ABOUT THIS TASK |
Write out again, exactly, the lines below starting at the one with "n f).sec = s.sec := rfl" and ending at the one with "n f).rawReg = s.rawReg := rfl".

SUPPLIED INFORMATION |
/-! ### tileStep -/

@[simp] theorem State.tileStep_regs (s : State) (t : Nat) (f : Tile → Tile) : (s.tileStep t f).regs = s.regs := rfl
@[simp] theorem State.tileStep_mem (s : State) (t : Nat) (f : Tile → Tile) : (s.tileStep t f).mem = s.mem := rfl
@[simp] theorem State.tileStep_memPoison (s : State) (t : Nat) (f : Tile → Tile) : (s.tileStep t f).memPoison = s.memPoison := rfl
@[simp] theorem State.tileStep_plateQuota (s : State) (t : Nat) (f : Tile → Tile) : (s.tileStep t f).plateQuota = s.plateQuota := rfl
@[simp] theorem State.tileStep_faults (s : State) (t : Nat) (f : Tile → Tile) : (s.tileStep t f).faults = s.faults := rfl
@[simp] theorem State.tileStep_stylus (s : State) (t : Nat) (f : Tile → Tile) : (s.tileStep t f).stylus = s.stylus := rfl
@[simp] theorem State.tileStep_dm (s : State) (t : Nat) (f : Tile → Tile) : (s.tileStep t f).dm = s.dm := rfl
@[simp] theorem State.tileStep_bp (s : State) (t : Nat) (f : Tile → Tile) : (s.tileStep t f).bp = s.bp := rfl
@[simp] theorem State.tileStep_memc (s : State) (t : Nat) (f : Tile → Tile) : (s.tileStep t f).memc = s.memc := rfl
@[simp] theorem State.tileStep_i3c (s : State) (t : Nat) (f : Tile → Tile) : (s.tileStep t f).i3c = s.i3c := rfl
@[simp] theorem State.tileStep_sec (s : State) (t : Nat) (f : Tile → Tile) : (s.tileStep t f).sec = s.sec := rfl
@[simp] theorem State.tileStep_sys (s : State) (t : Nat) (f : Tile → Tile) : (s.tileStep t f).sys = s.sys := rfl
@[simp] theorem State.tileStep_time (s : State) (t : Nat) (f : Tile → Tile) : (s.tileStep t f).time = s.time := rfl
@[simp] theorem State.tileStep_fab (s : State) (t : Nat) (f : Tile → Tile) : (s.tileStep t f).fab = s.fab := rfl
@[simp] theorem State.tileStep_cs (s : State) (t : Nat) (f : Tile → Tile) : (s.tileStep t f).cs = s.cs := rfl
@[simp] theorem State.tileStep_count (s : State) (t : Nat) (f : Tile → Tile) : (s.tileStep t f).count = s.count := rfl
@[simp] theorem State.tileStep_todo (s : State) (t : Nat) (f : Tile → Tile) : (s.tileStep t f).todo = s.todo := rfl
@[simp] theorem State.tileStep_outbox (s : State) (t : Nat) (f : Tile → Tile) : (s.tileStep t f).outbox = s.outbox := rfl
@[simp] theorem State.tileStep_draws (s : State) (t : Nat) (f : Tile → Tile) : (s.tileStep t f).draws = s.draws := rfl
@[simp] theorem State.tileStep_pending (s : State) (t : Nat) (f : Tile → Tile) : (s.tileStep t f).pending = s.pending := rfl
@[simp] theorem State.tileStep_rawReg (s : State) (t : Nat) (f : Tile → Tile) : (s.tileStep t f).rawReg = s.rawReg := rfl
@[simp] theorem State.tileStep_rd (s : State) (t : Nat) (f : Tile → Tile) : (s.tileStep t f).rd = s.rd := rfl
@[simp] theorem State.tileStep_on (s : State) (t : Nat) (f : Tile → Tile) : (s.tileStep t f).on = s.on := rfl

/-! ### emit -/

@[simp] theorem State.emit_regs (s : State) (e : Emit) : (s.emit e).regs = s.regs := rfl
@[simp] theorem State.emit_tiles (s : State) (e : Emit) : (s.emit e).tiles = s.tiles := rfl
@[simp] theorem State.emit_mem (s : State) (e : Emit) : (s.emit e).mem = s.mem := rfl
@[simp] theorem State.emit_memPoison (s : State) (e : Emit) : (s.emit e).memPoison = s.memPoison := rfl
@[simp] theorem State.emit_plateQuota (s : State) (e : Emit) : (s.emit e).plateQuota = s.plateQuota := rfl
@[simp] theorem State.emit_faults (s : State) (e : Emit) : (s.emit e).faults = s.faults := rfl
@[simp] theorem State.emit_stylus (s : State) (e : Emit) : (s.emit e).stylus = s.stylus := rfl
@[simp] theorem State.emit_dm (s : State) (e : Emit) : (s.emit e).dm = s.dm := rfl
@[simp] theorem State.emit_bp (s : State) (e : Emit) : (s.emit e).bp = s.bp := rfl
@[simp] theorem State.emit_memc (s : State) (e : Emit) : (s.emit e).memc = s.memc := rfl
@[simp] theorem State.emit_i3c (s : State) (e : Emit) : (s.emit e).i3c = s.i3c := rfl
@[simp] theorem State.emit_sec (s : State) (e : Emit) : (s.emit e).sec = s.sec := rfl
@[simp] theorem State.emit_sys (s : State) (e : Emit) : (s.emit e).sys = s.sys := rfl
@[simp] theorem State.emit_time (s : State) (e : Emit) : (s.emit e).time = s.time := rfl
@[simp] theorem State.emit_fab (s : State) (e : Emit) : (s.emit e).fab = s.fab := rfl
@[simp] theorem State.emit_cs (s : State) (e : Emit) : (s.emit e).cs = s.cs := rfl
@[simp] theorem State.emit_count (s : State) (e : Emit) : (s.emit e).count = s.count := rfl
@[simp] theorem State.emit_todo (s : State) (e : Emit) : (s.emit e).todo = s.todo := rfl
@[simp] theorem State.emit_draws (s : State) (e : Emit) : (s.emit e).draws = s.draws := rfl
@[simp] theorem State.emit_pending (s : State) (e : Emit) : (s.emit e).pending = s.pending := rfl
@[simp] theorem State.emit_rawReg (s : State) (e : Emit) : (s.emit e).rawReg = s.rawReg := rfl
@[simp] theorem State.emit_rd (s : State) (e : Emit) : (s.emit e).rd = s.rd := rfl
@[simp] theorem State.emit_on (s : State) (e : Emit) : (s.emit e).on = s.on := rfl
@[simp] theorem State.emit_tile (s : State) (e : Emit) : (s.emit e).tile = s.tile := rfl

/-! ### owe -/

@[simp] theorem State.owe_regs (s : State) (d : Due) : (s.owe d).regs = s.regs := rfl
@[simp] theorem State.owe_tiles (s : State) (d : Due) : (s.owe d).tiles = s.tiles := rfl
@[simp] theorem State.owe_mem (s : State) (d : Due) : (s.owe d).mem = s.mem := rfl
@[simp] theorem State.owe_memPoison (s : State) (d : Due) : (s.owe d).memPoison = s.memPoison := rfl
@[simp] theorem State.owe_plateQuota (s : State) (d : Due) : (s.owe d).plateQuota = s.plateQuota := rfl
@[simp] theorem State.owe_faults (s : State) (d : Due) : (s.owe d).faults = s.faults := rfl
@[simp] theorem State.owe_stylus (s : State) (d : Due) : (s.owe d).stylus = s.stylus := rfl
@[simp] theorem State.owe_dm (s : State) (d : Due) : (s.owe d).dm = s.dm := rfl
@[simp] theorem State.owe_bp (s : State) (d : Due) : (s.owe d).bp = s.bp := rfl
@[simp] theorem State.owe_memc (s : State) (d : Due) : (s.owe d).memc = s.memc := rfl
@[simp] theorem State.owe_i3c (s : State) (d : Due) : (s.owe d).i3c = s.i3c := rfl
@[simp] theorem State.owe_sec (s : State) (d : Due) : (s.owe d).sec = s.sec := rfl
@[simp] theorem State.owe_sys (s : State) (d : Due) : (s.owe d).sys = s.sys := rfl
@[simp] theorem State.owe_time (s : State) (d : Due) : (s.owe d).time = s.time := rfl
@[simp] theorem State.owe_fab (s : State) (d : Due) : (s.owe d).fab = s.fab := rfl
@[simp] theorem State.owe_cs (s : State) (d : Due) : (s.owe d).cs = s.cs := rfl
@[simp] theorem State.owe_count (s : State) (d : Due) : (s.owe d).count = s.count := rfl
@[simp] theorem State.owe_outbox (s : State) (d : Due) : (s.owe d).outbox = s.outbox := rfl
@[simp] theorem State.owe_draws (s : State) (d : Due) : (s.owe d).draws = s.draws := rfl
@[simp] theorem State.owe_pending (s : State) (d : Due) : (s.owe d).pending = s.pending := rfl
@[simp] theorem State.owe_rawReg (s : State) (d : Due) : (s.owe d).rawReg = s.rawReg := rfl
@[simp] theorem State.owe_rd (s : State) (d : Due) : (s.owe d).rd = s.rd := rfl
@[simp] theorem State.owe_on (s : State) (d : Due) : (s.owe d).on = s.on := rfl
@[simp] theorem State.owe_tile (s : State) (d : Due) : (s.owe d).tile = s.tile := rfl

/-! ### updCq -/

@[simp] theorem State.updCq_regs (s : State) (n : Nat) (f : CqSt → CqSt) : (s.updCq n f).regs = s.regs := rfl
@[simp] theorem State.updCq_tiles (s : State) (n : Nat) (f : CqSt → CqSt) : (s.updCq n f).tiles = s.tiles := rfl
@[simp] theorem State.updCq_mem (s : State) (n : Nat) (f : CqSt → CqSt) : (s.updCq n f).mem = s.mem := rfl
@[simp] theorem State.updCq_memPoison (s : State) (n : Nat) (f : CqSt → CqSt) : (s.updCq n f).memPoison = s.memPoison := rfl
@[simp] theorem State.updCq_plateQuota (s : State) (n : Nat) (f : CqSt → CqSt) : (s.updCq n f).plateQuota = s.plateQuota := rfl
@[simp] theorem State.updCq_faults (s : State) (n : Nat) (f : CqSt → CqSt) : (s.updCq n f).faults = s.faults := rfl
@[simp] theorem State.updCq_dm (s : State) (n : Nat) (f : CqSt → CqSt) : (s.updCq n f).dm = s.dm := rfl
@[simp] theorem State.updCq_bp (s : State) (n : Nat) (f : CqSt → CqSt) : (s.updCq n f).bp = s.bp := rfl
@[simp] theorem State.updCq_memc (s : State) (n : Nat) (f : CqSt → CqSt) : (s.updCq n f).memc = s.memc := rfl
@[simp] theorem State.updCq_i3c (s : State) (n : Nat) (f : CqSt → CqSt) : (s.updCq n f).i3c = s.i3c := rfl
@[simp] theorem State.updCq_sec (s : State) (n : Nat) (f : CqSt → CqSt) : (s.updCq n f).sec = s.sec := rfl
@[simp] theorem State.updCq_sys (s : State) (n : Nat) (f : CqSt → CqSt) : (s.updCq n f).sys = s.sys := rfl
@[simp] theorem State.updCq_time (s : State) (n : Nat) (f : CqSt → CqSt) : (s.updCq n f).time = s.time := rfl
@[simp] theorem State.updCq_fab (s : State) (n : Nat) (f : CqSt → CqSt) : (s.updCq n f).fab = s.fab := rfl
@[simp] theorem State.updCq_cs (s : State) (n : Nat) (f : CqSt → CqSt) : (s.updCq n f).cs = s.cs := rfl
@[simp] theorem State.updCq_count (s : State) (n : Nat) (f : CqSt → CqSt) : (s.updCq n f).count = s.count := rfl
@[simp] theorem State.updCq_todo (s : State) (n : Nat) (f : CqSt → CqSt) : (s.updCq n f).todo = s.todo := rfl
@[simp] theorem State.updCq_outbox (s : State) (n : Nat) (f : CqSt → CqSt) : (s.updCq n f).outbox = s.outbox := rfl
@[simp] theorem State.updCq_draws (s : State) (n : Nat) (f : CqSt → CqSt) : (s.updCq n f).draws = s.draws := rfl
@[simp] theorem State.updCq_pending (s : State) (n : Nat) (f : CqSt → CqSt) : (s.updCq n f).pending = s.pending := rfl
@[simp] theorem State.updCq_rawReg (s : State) (n : Nat) (f : CqSt → CqSt) : (s.updCq n f).rawReg = s.rawReg := rfl
@[simp] theorem State.updCq_rd (s : State) (n : Nat) (f : CqSt → CqSt) : (s.updCq n f).rd = s.rd := rfl
@[simp] theorem State.updCq_on (s : State) (n : Nat) (f : CqSt → CqSt) : (s.updCq n f).on = s.on := rfl
@[simp] theorem State.updCq_tile (s : State) (n : Nat) (f : CqSt → CqSt) : (s.updCq n f).tile = s.tile := rfl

EXPECTED ANSWER |
@[simp] theorem State.updCq_sec (s : State) (n : Nat) (f : CqSt → CqSt) : (s.updCq n f).sec = s.sec := rfl
@[simp] theorem State.updCq_sys (s : State) (n : Nat) (f : CqSt → CqSt) : (s.updCq n f).sys = s.sys := rfl
@[simp] theorem State.updCq_time (s : State) (n : Nat) (f : CqSt → CqSt) : (s.updCq n f).time = s.time := rfl
@[simp] theorem State.updCq_fab (s : State) (n : Nat) (f : CqSt → CqSt) : (s.updCq n f).fab = s.fab := rfl
@[simp] theorem State.updCq_cs (s : State) (n : Nat) (f : CqSt → CqSt) : (s.updCq n f).cs = s.cs := rfl
@[simp] theorem State.updCq_count (s : State) (n : Nat) (f : CqSt → CqSt) : (s.updCq n f).count = s.count := rfl
@[simp] theorem State.updCq_todo (s : State) (n : Nat) (f : CqSt → CqSt) : (s.updCq n f).todo = s.todo := rfl
@[simp] theorem State.updCq_outbox (s : State) (n : Nat) (f : CqSt → CqSt) : (s.updCq n f).outbox = s.outbox := rfl
@[simp] theorem State.updCq_draws (s : State) (n : Nat) (f : CqSt → CqSt) : (s.updCq n f).draws = s.draws := rfl
@[simp] theorem State.updCq_pending (s : State) (n : Nat) (f : CqSt → CqSt) : (s.updCq n f).pending = s.pending := rfl
@[simp] theorem State.updCq_rawReg (s : State) (n : Nat) (f : CqSt → CqSt) : (s.updCq n f).rawReg = s.rawReg := rfl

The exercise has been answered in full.